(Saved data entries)
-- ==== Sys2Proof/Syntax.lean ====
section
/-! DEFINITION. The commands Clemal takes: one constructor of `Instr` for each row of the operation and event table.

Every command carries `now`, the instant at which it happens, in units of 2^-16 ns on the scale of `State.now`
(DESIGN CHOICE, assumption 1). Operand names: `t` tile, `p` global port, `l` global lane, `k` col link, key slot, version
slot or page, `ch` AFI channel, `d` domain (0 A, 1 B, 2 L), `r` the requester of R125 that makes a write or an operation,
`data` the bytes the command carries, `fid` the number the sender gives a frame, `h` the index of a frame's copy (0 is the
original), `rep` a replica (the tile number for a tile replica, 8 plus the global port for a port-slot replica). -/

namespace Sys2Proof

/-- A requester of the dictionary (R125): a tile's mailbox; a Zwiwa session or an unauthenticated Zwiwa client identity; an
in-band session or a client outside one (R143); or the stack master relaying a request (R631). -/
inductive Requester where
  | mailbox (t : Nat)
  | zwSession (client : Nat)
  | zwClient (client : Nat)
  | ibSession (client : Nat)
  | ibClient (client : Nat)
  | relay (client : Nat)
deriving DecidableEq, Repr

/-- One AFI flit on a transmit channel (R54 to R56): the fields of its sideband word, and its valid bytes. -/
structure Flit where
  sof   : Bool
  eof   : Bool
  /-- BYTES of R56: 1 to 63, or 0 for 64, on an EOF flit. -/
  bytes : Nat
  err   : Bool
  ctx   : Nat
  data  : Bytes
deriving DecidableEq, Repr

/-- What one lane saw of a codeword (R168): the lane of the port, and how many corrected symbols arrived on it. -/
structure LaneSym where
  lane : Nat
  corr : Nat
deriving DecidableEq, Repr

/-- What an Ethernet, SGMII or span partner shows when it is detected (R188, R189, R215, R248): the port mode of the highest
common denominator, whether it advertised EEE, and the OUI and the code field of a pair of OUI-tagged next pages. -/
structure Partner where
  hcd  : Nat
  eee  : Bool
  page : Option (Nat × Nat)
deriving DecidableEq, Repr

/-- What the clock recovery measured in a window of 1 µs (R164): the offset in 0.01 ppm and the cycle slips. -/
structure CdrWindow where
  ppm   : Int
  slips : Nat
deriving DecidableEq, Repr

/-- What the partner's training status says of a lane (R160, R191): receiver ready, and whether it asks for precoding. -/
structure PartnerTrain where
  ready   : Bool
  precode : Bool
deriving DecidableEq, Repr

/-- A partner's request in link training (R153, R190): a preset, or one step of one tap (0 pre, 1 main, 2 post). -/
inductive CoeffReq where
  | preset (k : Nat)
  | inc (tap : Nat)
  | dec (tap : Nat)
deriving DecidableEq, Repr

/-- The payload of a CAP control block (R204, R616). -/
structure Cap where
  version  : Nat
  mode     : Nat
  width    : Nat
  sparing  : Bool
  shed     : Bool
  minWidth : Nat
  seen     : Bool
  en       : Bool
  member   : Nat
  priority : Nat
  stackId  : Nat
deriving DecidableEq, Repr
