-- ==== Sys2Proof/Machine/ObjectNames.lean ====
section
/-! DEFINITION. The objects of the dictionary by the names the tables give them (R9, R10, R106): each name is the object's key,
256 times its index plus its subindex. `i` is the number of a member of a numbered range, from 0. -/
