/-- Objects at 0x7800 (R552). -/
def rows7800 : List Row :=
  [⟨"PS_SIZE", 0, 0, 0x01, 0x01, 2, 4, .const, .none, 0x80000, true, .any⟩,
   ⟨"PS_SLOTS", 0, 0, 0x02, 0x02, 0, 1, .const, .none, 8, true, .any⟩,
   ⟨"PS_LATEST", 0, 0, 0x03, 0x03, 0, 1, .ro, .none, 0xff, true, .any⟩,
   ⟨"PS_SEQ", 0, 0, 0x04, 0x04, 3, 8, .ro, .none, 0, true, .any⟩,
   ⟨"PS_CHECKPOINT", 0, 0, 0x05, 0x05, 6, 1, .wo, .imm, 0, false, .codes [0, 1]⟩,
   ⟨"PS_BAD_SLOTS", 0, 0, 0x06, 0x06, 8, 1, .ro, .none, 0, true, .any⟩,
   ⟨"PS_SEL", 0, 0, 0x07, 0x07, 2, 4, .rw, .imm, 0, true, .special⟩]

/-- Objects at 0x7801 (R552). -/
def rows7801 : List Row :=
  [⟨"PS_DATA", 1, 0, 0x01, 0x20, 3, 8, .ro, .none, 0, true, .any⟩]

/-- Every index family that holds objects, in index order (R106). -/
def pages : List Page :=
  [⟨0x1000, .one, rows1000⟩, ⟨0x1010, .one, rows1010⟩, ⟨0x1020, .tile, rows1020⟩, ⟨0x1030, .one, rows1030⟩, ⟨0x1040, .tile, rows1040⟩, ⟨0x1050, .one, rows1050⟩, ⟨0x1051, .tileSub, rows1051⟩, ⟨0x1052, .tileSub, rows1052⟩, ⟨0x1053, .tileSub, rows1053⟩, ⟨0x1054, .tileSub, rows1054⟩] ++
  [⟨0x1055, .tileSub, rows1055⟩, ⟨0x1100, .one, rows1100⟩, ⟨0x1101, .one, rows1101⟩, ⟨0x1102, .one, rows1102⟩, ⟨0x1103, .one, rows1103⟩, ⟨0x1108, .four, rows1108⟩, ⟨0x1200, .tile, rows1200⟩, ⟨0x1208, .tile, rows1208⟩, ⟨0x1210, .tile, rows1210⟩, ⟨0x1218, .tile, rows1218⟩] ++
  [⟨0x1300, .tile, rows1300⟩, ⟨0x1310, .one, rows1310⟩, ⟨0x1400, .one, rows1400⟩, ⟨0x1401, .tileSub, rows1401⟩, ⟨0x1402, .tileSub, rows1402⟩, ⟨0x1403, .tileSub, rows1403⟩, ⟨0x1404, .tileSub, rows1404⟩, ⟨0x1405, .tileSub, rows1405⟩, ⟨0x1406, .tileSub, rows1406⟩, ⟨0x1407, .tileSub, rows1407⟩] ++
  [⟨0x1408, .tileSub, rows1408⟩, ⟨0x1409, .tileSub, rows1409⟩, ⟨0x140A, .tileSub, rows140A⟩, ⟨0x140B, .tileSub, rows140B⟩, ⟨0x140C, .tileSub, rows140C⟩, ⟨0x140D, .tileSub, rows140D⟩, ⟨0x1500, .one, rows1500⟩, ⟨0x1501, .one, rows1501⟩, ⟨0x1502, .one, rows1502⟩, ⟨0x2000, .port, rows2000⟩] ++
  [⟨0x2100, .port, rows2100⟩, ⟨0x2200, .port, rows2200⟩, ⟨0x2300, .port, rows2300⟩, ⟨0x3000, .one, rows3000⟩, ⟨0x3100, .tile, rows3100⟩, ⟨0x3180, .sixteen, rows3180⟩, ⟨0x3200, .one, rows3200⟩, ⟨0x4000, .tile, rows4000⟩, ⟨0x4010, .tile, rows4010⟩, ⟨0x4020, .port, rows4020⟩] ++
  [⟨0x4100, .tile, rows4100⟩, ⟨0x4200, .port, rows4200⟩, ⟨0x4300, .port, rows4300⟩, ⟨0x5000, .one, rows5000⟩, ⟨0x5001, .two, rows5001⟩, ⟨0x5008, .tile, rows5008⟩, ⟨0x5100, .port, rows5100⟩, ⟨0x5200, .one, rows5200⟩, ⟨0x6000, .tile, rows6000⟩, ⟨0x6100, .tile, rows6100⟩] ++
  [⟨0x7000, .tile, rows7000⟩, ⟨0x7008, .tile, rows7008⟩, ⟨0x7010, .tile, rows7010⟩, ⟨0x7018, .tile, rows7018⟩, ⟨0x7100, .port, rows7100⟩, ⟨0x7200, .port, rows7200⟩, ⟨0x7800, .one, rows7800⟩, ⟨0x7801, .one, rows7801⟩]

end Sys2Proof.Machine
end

◆ Activity ◆
Recopy the entries above in their entirety, exactly.

◆ Exercise output ◆
-- ==== Sys2Proof/Syntax.lean ====
section
/-! DEFINITION. The commands Clemal takes: one constructor of `Instr` for each row of the operation and event table.

Every command carries `now`, the instant at which it happens, in units of 2^-16 ns on the scale of `State.now`
(DESIGN CHOICE, assumption 1). Operand names: `t` tile, `p` global port, `l` global lane, `k` col link, key slot, version
slot or page, `ch` AFI channel, `d` domain (0 A, 1 B, 2 L), `r` the requester of R125 that makes a write or an operation,
`data` the bytes the command carries, `fid` the number the sender gives a frame, `h` the index of a frame's copy (0 is the
original), `rep` a replica (the tile number for a tile replica, 8 plus the global port for a port-slot replica). -/

namespace Sys2Proof

/-- A requester of the dictionary (R125): a tile's mailbox; a Zwiwa session or an unauthenticated Zwiwa client identity; an
in-band session or a client outside one (R143); or the stack master relaying a request (R631). -/
inductive Requester where
  | mailbox (t : Nat)
  | zwSession (client : Nat)
  | zwClient (client : Nat)
  | ibSession (client : Nat)
  | ibClient (client : Nat)
  | relay (client : Nat)
deriving DecidableEq, Repr

/-- One AFI flit on a transmit channel (R54 to R56): the fields of its sideband word, and its valid bytes. -/
structure Flit where
  sof   : Bool
  eof   : Bool
  /-- BYTES of R56: 1 to 63, or 0 for 64, on an EOF flit. -/
  bytes : Nat
  err   : Bool
  ctx   : Nat
  data  : Bytes
deriving DecidableEq, Repr

/-- What one lane saw of a codeword (R168): the lane of the port, and how many corrected symbols arrived on it. -/
structure LaneSym where
  lane : Nat
  corr : Nat
deriving DecidableEq, Repr

/-- What an Ethernet, SGMII or span partner shows when it is detected (R188, R189, R215, R248): the port mode of the highest
common denominator, whether it advertised EEE, and the OUI and the code field of a pair of OUI-tagged next pages. -/
structure Partner where
  hcd  : Nat
  eee  : Bool
  page : Option (Nat × Nat)
deriving DecidableEq, Repr

/-- What the clock recovery measured in a window of 1 µs (R164): the offset in 0.01 ppm and the cycle slips. -/
structure CdrWindow where
  ppm   : Int
  slips : Nat
deriving DecidableEq, Repr

/-- What the partner's training status says of a lane (R160, R191): receiver ready, and whether it asks for precoding. -/
structure PartnerTrain where
  ready   : Bool
  precode : Bool
deriving DecidableEq, Repr

/-- A partner's request in link training (R153, R190): a preset, or one step of one tap (0 pre, 1 main, 2 post). -/
inductive CoeffReq where
  | preset (k : Nat)
  | inc (tap : Nat)
  | dec (tap : Nat)
deriving DecidableEq, Repr

/-- The payload of a CAP control block (R204, R616). -/
structure Cap where
  version  : Nat
  mode     : Nat
  width    : Nat
  sparing  : Bool
  shed     : Bool
  minWidth : Nat
  seen     : Bool
  en       : Bool
  member   : Nat
  priority : Nat
  stackId  : Nat
deriving DecidableEq, Repr
-- ==== Sys2Proof/Machine/ObjectNames.lean ====
section
/-! DEFINITION. The objects of the dictionary by the names the tables give them (R9, R10, R106): each name is the object's key,
256 times its index plus its subindex. `i` is the number of a member of a numbered range, from 0. -/
/-- Objects at 0x7800 (R552). -/
def rows7800 : List Row :=
  [⟨"PS_SIZE", 0, 0, 0x01, 0x01, 2, 4, .const, .none, 0x80000, true, .any⟩,
   ⟨"PS_SLOTS", 0, 0, 0x02, 0x02, 0, 1, .const, .none, 8, true, .any⟩,
   ⟨"PS_LATEST", 0, 0, 0x03, 0x03, 0, 1, .ro, .none, 0xff, true, .any⟩,
   ⟨"PS_SEQ", 0, 0, 0x04, 0x04, 3, 8, .ro, .none, 0, true, .any⟩,
   ⟨"PS_CHECKPOINT", 0, 0, 0x05, 0x05, 6, 1, .wo, .imm, 0, false, .codes [0, 1]⟩,
   ⟨"PS_BAD_SLOTS", 0, 0, 0x06, 0x06, 8, 1, .ro, .none, 0, true, .any⟩,
   ⟨"PS_SEL", 0, 0, 0x07, 0x07, 2, 4, .rw, .imm, 0, true, .special⟩]

/-- Objects at 0x7801 (R552). -/
def rows7801 : List Row :=
  [⟨"PS_DATA", 1, 0, 0x01, 0x20, 3, 8, .ro, .none, 0, true, .any⟩]

/-- Every index family that holds objects, in index order (R106). -/
def pages : List Page :=
  [⟨0x1000, .one, rows1000⟩, ⟨0x1010, .one, rows1010⟩, ⟨0x1020, .tile, rows1020⟩, ⟨0x1030, .one, rows1030⟩, ⟨0x1040, .tile, rows1040⟩, ⟨0x1050, .one, rows1050⟩, ⟨0x1051, .tileSub, rows1051⟩, ⟨0x1052, .tileSub, rows1052⟩, ⟨0x1053, .tileSub, rows1053⟩, ⟨0x1054, .tileSub, rows1054⟩] ++
  [⟨0x1055, .tileSub, rows1055⟩, ⟨0x1100, .one, rows1100⟩, ⟨0x1101, .one, rows1101⟩, ⟨0x1102, .one, rows1102⟩, ⟨0x1103, .one, rows1103⟩, ⟨0x1108, .four, rows1108⟩, ⟨0x1200, .tile, rows1200⟩, ⟨0x1208, .tile, rows1208⟩, ⟨0x1210, .tile, rows1210⟩, ⟨0x1218, .tile, rows1218⟩] ++
  [⟨0x1300, .tile, rows1300⟩, ⟨0x1310, .one, rows1310⟩, ⟨0x1400, .one, rows1400⟩, ⟨0x1401, .tileSub, rows1401⟩, ⟨0x1402, .tileSub, rows1402⟩, ⟨0x1403, .tileSub, rows1403⟩, ⟨0x1404, .tileSub, rows1404⟩, ⟨0x1405, .tileSub, rows1405⟩, ⟨0x1406, .tileSub, rows1406⟩, ⟨0x1407, .tileSub, rows1407⟩] ++
  [⟨0x1408, .tileSub, rows1408⟩, ⟨0x1409, .tileSub, rows1409⟩, ⟨0x140A, .tileSub, rows140A⟩, ⟨0x140B, .tileSub, rows140B⟩, ⟨0x140C, .tileSub, rows140C⟩, ⟨0x140D, .tileSub, rows140D⟩, ⟨0x1500, .one, rows1500⟩, ⟨0x1501, .one, rows1501⟩, ⟨0x1502, .one, rows1502⟩, ⟨0x2000, .port, rows2000⟩] ++
  [⟨0x2100, .port, rows2100⟩, ⟨0x2200, .port, rows2200⟩, ⟨0x2300, .port, rows2300⟩, ⟨0x3000, .one, rows3000⟩, ⟨0x3100, .tile, rows3100⟩, ⟨0x3180, .sixteen, rows3180⟩, ⟨0x3200, .one, rows3200⟩, ⟨0x4000, .tile, rows4000⟩, ⟨0x4010, .tile, rows4010⟩, ⟨0x4020, .port, rows4020⟩] ++
  [⟨0x4100, .tile, rows4100⟩, ⟨0x4200, .port, rows4200⟩, ⟨0x4300, .port, rows4300⟩, ⟨0x5000, .one, rows5000⟩, ⟨0x5001, .two, rows5001⟩, ⟨0x5008, .tile, rows5008⟩, ⟨0x5100, .port, rows5100⟩, ⟨0x5200, .one, rows5200⟩, ⟨0x6000, .tile, rows6000⟩, ⟨0x6100, .tile, rows6100⟩] ++
  [⟨0x7000, .tile, rows7000⟩, ⟨0x7008, .tile, rows7008⟩, ⟨0x7010, .tile, rows7010⟩, ⟨0x7018, .tile, rows7018⟩, ⟨0x7100, .port, rows7100⟩, ⟨0x7200, .port, rows7200⟩, ⟨0x7800, .one, rows7800⟩, ⟨0x7801, .one, rows7801⟩]

end Sys2Proof.Machine
end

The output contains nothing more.